#### [YOUR ASSIGNMENT]
Using the listing below, set down exactly the lines starting at the line that contains "homeAt s a == .own" and ending at the line that contains "let who := whoPeer f x.cyc", both included, and no others.

▶

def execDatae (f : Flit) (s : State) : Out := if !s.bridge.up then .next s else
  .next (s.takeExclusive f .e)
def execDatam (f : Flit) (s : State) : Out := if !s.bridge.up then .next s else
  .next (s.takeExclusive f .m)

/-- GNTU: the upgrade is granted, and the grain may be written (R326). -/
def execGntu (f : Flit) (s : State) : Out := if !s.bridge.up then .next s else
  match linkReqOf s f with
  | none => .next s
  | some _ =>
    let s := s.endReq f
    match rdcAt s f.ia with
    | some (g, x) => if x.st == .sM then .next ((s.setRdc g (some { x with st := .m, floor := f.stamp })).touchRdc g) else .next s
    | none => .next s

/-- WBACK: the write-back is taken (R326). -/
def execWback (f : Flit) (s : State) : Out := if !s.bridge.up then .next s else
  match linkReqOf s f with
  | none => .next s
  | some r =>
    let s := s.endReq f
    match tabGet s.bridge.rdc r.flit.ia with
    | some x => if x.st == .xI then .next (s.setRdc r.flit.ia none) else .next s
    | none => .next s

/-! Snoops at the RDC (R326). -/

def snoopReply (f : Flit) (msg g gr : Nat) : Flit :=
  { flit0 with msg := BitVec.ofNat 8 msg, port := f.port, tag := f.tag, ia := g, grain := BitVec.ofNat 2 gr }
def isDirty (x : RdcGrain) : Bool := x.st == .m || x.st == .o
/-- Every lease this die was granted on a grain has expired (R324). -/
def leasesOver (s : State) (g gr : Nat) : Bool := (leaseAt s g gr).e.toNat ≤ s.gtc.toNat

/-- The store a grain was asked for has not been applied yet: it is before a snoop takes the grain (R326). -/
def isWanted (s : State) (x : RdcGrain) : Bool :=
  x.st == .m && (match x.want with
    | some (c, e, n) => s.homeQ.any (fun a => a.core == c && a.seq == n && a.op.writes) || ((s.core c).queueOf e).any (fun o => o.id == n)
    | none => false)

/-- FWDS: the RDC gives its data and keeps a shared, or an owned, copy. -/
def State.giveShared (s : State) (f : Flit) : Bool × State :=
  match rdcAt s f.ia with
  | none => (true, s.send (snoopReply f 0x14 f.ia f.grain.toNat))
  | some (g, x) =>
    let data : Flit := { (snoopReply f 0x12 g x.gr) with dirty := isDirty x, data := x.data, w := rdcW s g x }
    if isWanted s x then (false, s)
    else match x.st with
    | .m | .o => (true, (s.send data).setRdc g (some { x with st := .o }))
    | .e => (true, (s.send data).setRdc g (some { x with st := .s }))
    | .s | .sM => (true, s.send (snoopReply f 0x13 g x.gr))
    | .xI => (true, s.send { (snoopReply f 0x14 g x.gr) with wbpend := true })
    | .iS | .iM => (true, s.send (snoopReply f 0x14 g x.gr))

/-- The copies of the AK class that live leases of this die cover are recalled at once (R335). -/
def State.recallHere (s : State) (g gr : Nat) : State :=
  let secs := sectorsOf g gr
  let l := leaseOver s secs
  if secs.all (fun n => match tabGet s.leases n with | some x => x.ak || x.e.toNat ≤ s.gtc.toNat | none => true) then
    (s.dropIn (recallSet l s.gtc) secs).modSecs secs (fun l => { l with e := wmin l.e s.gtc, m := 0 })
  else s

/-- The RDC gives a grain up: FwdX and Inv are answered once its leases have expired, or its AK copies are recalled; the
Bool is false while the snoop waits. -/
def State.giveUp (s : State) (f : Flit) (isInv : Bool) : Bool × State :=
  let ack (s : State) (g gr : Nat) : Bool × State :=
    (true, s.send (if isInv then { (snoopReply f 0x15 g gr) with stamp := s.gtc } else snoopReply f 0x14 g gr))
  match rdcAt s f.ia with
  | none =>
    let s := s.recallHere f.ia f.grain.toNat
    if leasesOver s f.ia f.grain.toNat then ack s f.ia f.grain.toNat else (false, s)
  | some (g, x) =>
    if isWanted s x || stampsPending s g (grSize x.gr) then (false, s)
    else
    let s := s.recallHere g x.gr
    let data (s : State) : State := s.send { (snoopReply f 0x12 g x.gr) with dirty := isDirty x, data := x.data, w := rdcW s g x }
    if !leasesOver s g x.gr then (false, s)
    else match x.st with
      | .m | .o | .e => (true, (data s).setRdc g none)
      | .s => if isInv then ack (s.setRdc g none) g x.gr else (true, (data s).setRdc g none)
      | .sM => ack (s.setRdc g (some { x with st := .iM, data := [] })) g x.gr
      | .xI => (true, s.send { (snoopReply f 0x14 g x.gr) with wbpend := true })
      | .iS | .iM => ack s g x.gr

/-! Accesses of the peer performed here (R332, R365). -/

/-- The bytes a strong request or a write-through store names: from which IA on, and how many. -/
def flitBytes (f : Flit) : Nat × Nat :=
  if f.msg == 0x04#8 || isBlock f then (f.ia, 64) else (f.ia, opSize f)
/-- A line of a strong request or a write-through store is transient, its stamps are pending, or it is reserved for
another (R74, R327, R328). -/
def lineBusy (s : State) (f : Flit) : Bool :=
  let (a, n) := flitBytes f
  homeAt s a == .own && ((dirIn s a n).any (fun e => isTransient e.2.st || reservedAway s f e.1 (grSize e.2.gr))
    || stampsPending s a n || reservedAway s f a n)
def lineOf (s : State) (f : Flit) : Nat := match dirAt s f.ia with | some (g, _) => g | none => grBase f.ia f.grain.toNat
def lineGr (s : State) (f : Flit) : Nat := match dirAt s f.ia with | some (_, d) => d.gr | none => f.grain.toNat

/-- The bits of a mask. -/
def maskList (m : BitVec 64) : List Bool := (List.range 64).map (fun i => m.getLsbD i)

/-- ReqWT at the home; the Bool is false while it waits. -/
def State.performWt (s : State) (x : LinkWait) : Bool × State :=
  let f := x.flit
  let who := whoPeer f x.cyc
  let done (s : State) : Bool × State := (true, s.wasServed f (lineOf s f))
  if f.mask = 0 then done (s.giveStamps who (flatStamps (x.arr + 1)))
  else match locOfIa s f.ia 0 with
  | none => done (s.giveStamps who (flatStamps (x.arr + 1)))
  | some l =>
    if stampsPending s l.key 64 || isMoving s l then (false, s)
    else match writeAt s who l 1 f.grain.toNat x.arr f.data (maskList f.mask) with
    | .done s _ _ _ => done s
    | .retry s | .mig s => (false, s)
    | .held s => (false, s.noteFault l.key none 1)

◀
▶

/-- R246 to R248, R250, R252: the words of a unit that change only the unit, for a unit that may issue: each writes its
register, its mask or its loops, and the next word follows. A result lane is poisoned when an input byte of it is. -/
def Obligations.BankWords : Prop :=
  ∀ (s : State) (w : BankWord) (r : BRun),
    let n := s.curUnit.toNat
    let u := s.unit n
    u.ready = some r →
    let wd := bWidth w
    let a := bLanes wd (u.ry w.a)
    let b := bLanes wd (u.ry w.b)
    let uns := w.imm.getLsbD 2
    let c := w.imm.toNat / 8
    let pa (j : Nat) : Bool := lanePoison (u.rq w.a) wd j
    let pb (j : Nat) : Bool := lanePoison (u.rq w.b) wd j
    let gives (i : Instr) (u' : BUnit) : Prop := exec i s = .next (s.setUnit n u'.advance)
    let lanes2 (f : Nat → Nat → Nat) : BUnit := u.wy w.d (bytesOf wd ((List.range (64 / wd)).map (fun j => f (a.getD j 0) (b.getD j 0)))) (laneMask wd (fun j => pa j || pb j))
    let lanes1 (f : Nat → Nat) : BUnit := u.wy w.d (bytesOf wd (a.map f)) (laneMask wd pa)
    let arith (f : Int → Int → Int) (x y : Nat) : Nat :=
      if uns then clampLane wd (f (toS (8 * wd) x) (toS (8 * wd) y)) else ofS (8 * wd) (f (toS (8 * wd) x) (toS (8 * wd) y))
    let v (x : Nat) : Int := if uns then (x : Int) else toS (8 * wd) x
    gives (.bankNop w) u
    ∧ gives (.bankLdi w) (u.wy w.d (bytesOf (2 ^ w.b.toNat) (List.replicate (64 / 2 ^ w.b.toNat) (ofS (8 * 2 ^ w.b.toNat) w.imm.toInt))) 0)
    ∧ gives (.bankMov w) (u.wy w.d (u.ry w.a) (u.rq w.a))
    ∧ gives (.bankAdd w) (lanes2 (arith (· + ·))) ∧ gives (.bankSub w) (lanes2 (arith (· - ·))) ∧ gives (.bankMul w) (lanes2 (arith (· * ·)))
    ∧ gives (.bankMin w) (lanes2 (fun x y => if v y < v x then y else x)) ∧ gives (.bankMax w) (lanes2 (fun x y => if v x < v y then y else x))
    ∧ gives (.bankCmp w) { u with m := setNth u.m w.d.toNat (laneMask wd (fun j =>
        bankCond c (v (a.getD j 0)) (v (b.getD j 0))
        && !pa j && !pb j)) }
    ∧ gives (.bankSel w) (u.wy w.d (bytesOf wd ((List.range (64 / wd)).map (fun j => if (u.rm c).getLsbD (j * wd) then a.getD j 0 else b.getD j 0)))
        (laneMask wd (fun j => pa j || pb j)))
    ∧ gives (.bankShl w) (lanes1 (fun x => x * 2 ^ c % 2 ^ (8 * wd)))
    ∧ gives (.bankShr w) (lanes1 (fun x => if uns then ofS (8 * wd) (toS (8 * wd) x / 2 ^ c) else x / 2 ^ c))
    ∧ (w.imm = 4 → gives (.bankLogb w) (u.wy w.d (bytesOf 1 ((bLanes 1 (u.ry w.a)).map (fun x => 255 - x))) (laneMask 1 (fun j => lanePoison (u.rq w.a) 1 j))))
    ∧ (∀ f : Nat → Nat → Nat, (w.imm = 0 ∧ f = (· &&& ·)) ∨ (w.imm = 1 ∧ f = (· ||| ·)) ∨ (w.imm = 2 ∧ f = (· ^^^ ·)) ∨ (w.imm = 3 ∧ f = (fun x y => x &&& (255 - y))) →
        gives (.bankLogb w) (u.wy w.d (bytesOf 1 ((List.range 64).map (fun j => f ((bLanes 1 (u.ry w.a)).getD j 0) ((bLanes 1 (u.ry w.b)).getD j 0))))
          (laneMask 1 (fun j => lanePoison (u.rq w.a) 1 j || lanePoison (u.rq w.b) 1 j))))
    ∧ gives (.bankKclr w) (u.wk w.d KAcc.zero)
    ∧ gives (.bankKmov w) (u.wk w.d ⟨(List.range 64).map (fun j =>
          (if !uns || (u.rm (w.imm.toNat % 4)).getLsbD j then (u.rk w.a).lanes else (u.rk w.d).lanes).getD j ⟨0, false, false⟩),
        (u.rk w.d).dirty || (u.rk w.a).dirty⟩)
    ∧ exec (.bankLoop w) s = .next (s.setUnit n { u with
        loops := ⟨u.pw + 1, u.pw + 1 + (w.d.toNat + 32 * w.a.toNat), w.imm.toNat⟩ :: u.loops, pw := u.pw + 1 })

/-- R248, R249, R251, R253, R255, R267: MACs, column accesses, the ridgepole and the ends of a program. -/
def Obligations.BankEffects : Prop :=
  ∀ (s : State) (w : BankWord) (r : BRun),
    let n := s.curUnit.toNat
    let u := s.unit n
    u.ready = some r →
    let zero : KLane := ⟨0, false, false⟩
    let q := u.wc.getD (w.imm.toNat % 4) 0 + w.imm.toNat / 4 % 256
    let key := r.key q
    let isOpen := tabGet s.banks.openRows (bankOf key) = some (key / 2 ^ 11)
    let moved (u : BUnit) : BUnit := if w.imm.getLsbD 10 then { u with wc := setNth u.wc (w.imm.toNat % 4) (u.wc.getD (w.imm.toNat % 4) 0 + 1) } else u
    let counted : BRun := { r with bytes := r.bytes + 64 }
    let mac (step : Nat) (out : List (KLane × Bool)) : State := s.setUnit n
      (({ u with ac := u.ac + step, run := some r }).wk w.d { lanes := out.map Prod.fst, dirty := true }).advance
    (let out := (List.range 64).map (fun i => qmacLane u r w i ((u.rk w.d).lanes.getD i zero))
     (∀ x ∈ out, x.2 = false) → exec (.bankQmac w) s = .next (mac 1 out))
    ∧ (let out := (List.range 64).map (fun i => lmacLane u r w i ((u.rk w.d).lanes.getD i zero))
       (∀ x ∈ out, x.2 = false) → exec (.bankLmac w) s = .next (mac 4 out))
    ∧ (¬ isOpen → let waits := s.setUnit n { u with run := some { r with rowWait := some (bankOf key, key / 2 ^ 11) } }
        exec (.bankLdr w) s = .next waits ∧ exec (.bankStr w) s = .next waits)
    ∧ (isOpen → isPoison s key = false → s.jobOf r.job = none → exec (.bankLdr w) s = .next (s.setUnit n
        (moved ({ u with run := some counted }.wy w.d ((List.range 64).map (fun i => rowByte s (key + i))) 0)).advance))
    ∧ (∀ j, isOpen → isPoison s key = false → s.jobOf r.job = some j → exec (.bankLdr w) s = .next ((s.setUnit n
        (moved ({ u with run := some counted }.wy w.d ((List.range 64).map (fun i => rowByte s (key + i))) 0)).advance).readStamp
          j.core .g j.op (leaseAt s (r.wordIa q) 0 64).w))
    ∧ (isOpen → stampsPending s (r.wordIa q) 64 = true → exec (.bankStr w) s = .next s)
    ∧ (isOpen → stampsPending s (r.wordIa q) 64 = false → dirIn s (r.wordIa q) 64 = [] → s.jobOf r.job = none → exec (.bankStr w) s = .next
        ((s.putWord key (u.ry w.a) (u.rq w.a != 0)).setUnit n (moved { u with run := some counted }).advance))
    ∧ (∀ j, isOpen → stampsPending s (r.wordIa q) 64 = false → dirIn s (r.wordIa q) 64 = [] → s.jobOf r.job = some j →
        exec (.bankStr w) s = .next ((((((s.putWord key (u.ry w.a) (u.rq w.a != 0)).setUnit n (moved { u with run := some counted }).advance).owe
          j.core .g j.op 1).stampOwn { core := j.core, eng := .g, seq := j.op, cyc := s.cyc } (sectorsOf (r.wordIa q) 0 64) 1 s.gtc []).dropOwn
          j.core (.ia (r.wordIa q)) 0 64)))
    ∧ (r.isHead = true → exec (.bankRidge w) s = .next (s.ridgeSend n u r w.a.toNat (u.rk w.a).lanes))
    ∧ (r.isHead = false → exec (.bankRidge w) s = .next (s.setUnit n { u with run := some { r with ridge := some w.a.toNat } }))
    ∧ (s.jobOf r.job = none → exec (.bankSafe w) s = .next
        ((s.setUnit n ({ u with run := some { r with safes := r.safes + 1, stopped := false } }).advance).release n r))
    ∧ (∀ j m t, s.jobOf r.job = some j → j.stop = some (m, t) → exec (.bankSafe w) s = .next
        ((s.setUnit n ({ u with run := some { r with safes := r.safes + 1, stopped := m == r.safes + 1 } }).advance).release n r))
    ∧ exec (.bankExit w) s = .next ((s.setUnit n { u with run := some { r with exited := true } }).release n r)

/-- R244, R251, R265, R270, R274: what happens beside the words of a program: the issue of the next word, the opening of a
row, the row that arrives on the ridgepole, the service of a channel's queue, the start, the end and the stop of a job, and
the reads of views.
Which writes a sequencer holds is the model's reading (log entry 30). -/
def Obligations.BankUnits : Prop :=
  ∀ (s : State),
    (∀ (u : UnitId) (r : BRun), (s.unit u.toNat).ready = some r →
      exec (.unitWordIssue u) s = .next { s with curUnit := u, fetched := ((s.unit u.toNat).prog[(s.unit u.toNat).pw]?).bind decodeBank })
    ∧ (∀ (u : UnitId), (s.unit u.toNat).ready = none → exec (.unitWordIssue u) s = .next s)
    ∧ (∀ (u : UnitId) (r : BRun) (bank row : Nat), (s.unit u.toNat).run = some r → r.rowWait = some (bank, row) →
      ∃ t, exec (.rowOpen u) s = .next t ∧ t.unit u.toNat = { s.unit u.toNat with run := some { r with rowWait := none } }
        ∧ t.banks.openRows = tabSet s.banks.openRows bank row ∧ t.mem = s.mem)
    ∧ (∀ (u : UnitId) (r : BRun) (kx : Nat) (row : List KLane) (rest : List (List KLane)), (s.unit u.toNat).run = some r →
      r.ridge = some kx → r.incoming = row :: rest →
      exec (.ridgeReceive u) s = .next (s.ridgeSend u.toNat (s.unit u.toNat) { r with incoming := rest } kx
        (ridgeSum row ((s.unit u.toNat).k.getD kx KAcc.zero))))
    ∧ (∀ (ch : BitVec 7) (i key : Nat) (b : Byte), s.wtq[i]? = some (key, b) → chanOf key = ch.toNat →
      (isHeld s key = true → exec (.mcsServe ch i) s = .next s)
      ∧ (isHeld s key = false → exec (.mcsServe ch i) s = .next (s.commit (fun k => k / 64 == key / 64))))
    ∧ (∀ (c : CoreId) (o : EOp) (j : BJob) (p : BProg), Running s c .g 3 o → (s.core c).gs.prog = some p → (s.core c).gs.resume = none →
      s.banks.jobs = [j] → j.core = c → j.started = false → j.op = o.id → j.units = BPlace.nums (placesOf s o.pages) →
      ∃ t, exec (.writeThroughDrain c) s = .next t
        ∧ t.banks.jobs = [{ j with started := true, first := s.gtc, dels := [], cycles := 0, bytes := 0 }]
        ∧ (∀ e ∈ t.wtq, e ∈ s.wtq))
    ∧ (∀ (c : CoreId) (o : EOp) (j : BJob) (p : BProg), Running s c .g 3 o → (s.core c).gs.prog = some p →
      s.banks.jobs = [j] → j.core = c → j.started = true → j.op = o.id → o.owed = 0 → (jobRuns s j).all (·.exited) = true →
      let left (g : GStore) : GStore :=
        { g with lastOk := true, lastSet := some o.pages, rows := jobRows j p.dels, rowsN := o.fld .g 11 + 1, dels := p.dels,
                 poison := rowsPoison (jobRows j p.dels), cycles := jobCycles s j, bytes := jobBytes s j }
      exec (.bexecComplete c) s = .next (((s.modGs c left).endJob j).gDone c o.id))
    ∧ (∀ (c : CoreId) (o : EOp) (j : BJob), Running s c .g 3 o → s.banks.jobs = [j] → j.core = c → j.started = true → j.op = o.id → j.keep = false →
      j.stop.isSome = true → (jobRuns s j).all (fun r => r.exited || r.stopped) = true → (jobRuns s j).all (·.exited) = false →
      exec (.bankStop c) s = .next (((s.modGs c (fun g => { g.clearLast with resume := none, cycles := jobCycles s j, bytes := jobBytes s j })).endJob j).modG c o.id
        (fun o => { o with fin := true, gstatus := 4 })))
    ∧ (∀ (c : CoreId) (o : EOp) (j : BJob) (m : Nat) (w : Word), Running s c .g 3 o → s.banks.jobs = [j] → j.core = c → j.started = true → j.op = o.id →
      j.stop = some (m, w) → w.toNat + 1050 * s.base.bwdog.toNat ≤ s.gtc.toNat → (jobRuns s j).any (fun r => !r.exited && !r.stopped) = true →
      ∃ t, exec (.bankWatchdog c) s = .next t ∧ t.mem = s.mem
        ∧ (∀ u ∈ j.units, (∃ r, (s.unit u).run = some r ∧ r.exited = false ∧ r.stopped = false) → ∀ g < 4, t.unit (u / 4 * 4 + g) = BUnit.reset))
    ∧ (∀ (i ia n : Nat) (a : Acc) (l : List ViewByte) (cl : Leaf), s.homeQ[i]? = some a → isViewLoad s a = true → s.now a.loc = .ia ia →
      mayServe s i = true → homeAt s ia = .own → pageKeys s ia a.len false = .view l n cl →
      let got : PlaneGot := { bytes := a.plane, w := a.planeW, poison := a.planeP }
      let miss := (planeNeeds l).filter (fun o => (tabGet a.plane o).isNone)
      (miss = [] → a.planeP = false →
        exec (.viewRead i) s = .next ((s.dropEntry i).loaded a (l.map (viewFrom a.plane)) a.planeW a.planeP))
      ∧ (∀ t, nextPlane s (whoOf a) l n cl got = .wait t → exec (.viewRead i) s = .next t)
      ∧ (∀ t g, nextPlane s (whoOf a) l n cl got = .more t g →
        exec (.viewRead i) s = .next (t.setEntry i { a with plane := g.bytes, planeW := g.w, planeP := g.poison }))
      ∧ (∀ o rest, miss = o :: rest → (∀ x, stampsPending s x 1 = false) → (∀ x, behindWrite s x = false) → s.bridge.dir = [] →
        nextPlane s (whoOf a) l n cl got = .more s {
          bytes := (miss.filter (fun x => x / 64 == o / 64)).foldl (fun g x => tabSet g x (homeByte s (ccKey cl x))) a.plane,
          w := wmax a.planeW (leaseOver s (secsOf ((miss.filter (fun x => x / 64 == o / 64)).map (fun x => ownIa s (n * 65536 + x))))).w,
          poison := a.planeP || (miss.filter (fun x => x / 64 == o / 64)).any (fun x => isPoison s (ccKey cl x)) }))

◀
▶

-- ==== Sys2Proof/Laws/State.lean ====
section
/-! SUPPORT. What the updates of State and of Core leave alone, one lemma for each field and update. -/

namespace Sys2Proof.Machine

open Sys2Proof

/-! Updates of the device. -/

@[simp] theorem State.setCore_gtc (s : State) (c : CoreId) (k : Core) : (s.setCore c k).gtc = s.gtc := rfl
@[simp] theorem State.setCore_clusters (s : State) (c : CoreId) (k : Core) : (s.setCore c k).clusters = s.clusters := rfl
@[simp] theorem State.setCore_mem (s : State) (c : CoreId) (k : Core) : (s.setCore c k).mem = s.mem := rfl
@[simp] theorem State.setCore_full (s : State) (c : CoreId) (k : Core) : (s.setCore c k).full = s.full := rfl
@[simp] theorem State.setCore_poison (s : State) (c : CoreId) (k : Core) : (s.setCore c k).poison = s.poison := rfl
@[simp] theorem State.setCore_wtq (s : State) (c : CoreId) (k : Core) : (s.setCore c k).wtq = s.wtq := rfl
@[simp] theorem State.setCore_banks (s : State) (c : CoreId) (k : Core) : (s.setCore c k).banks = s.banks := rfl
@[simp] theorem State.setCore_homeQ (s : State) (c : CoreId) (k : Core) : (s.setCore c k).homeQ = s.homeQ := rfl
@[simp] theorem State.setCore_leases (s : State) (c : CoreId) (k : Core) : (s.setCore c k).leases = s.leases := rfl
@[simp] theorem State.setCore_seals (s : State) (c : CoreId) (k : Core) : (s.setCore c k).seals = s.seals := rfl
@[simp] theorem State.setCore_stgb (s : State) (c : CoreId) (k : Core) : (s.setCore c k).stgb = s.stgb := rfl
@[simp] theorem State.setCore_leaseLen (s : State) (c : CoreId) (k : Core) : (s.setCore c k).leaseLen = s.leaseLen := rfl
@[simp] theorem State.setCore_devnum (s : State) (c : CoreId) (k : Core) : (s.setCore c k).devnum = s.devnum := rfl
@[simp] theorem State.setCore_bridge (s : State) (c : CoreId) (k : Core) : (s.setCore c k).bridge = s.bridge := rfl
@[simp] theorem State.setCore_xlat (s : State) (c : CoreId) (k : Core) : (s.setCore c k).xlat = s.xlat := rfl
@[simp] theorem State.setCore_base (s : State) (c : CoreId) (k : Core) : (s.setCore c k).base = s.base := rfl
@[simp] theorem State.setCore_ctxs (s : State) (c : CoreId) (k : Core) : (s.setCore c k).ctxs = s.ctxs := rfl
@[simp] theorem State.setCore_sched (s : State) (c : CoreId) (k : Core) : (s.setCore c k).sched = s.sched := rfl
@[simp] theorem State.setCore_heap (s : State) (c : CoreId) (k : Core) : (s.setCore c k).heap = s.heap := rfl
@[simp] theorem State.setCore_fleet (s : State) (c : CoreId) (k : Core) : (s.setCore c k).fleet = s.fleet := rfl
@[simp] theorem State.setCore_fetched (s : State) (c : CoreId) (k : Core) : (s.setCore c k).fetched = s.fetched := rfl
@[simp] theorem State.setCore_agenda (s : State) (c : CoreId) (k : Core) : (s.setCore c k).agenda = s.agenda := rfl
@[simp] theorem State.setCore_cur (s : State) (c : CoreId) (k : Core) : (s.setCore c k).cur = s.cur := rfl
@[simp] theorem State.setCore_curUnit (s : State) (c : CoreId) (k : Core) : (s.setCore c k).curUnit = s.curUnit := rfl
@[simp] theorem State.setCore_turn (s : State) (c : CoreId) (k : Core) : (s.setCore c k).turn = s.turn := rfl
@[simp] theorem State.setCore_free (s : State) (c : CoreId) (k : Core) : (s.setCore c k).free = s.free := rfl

◀

#### [RESULT FOR THIS EXERCISE]
  homeAt s a == .own && ((dirIn s a n).any (fun e => isTransient e.2.st || reservedAway s f e.1 (grSize e.2.gr))
    || stampsPending s a n || reservedAway s f a n)
def lineOf (s : State) (f : Flit) : Nat := match dirAt s f.ia with | some (g, _) => g | none => grBase f.ia f.grain.toNat
def lineGr (s : State) (f : Flit) : Nat := match dirAt s f.ia with | some (_, d) => d.gr | none => f.grain.toNat

/-- The bits of a mask. -/
def maskList (m : BitVec 64) : List Bool := (List.range 64).map (fun i => m.getLsbD i)

/-- ReqWT at the home; the Bool is false while it waits. -/
def State.performWt (s : State) (x : LinkWait) : Bool × State :=
  let f := x.flit
  let who := whoPeer f x.cyc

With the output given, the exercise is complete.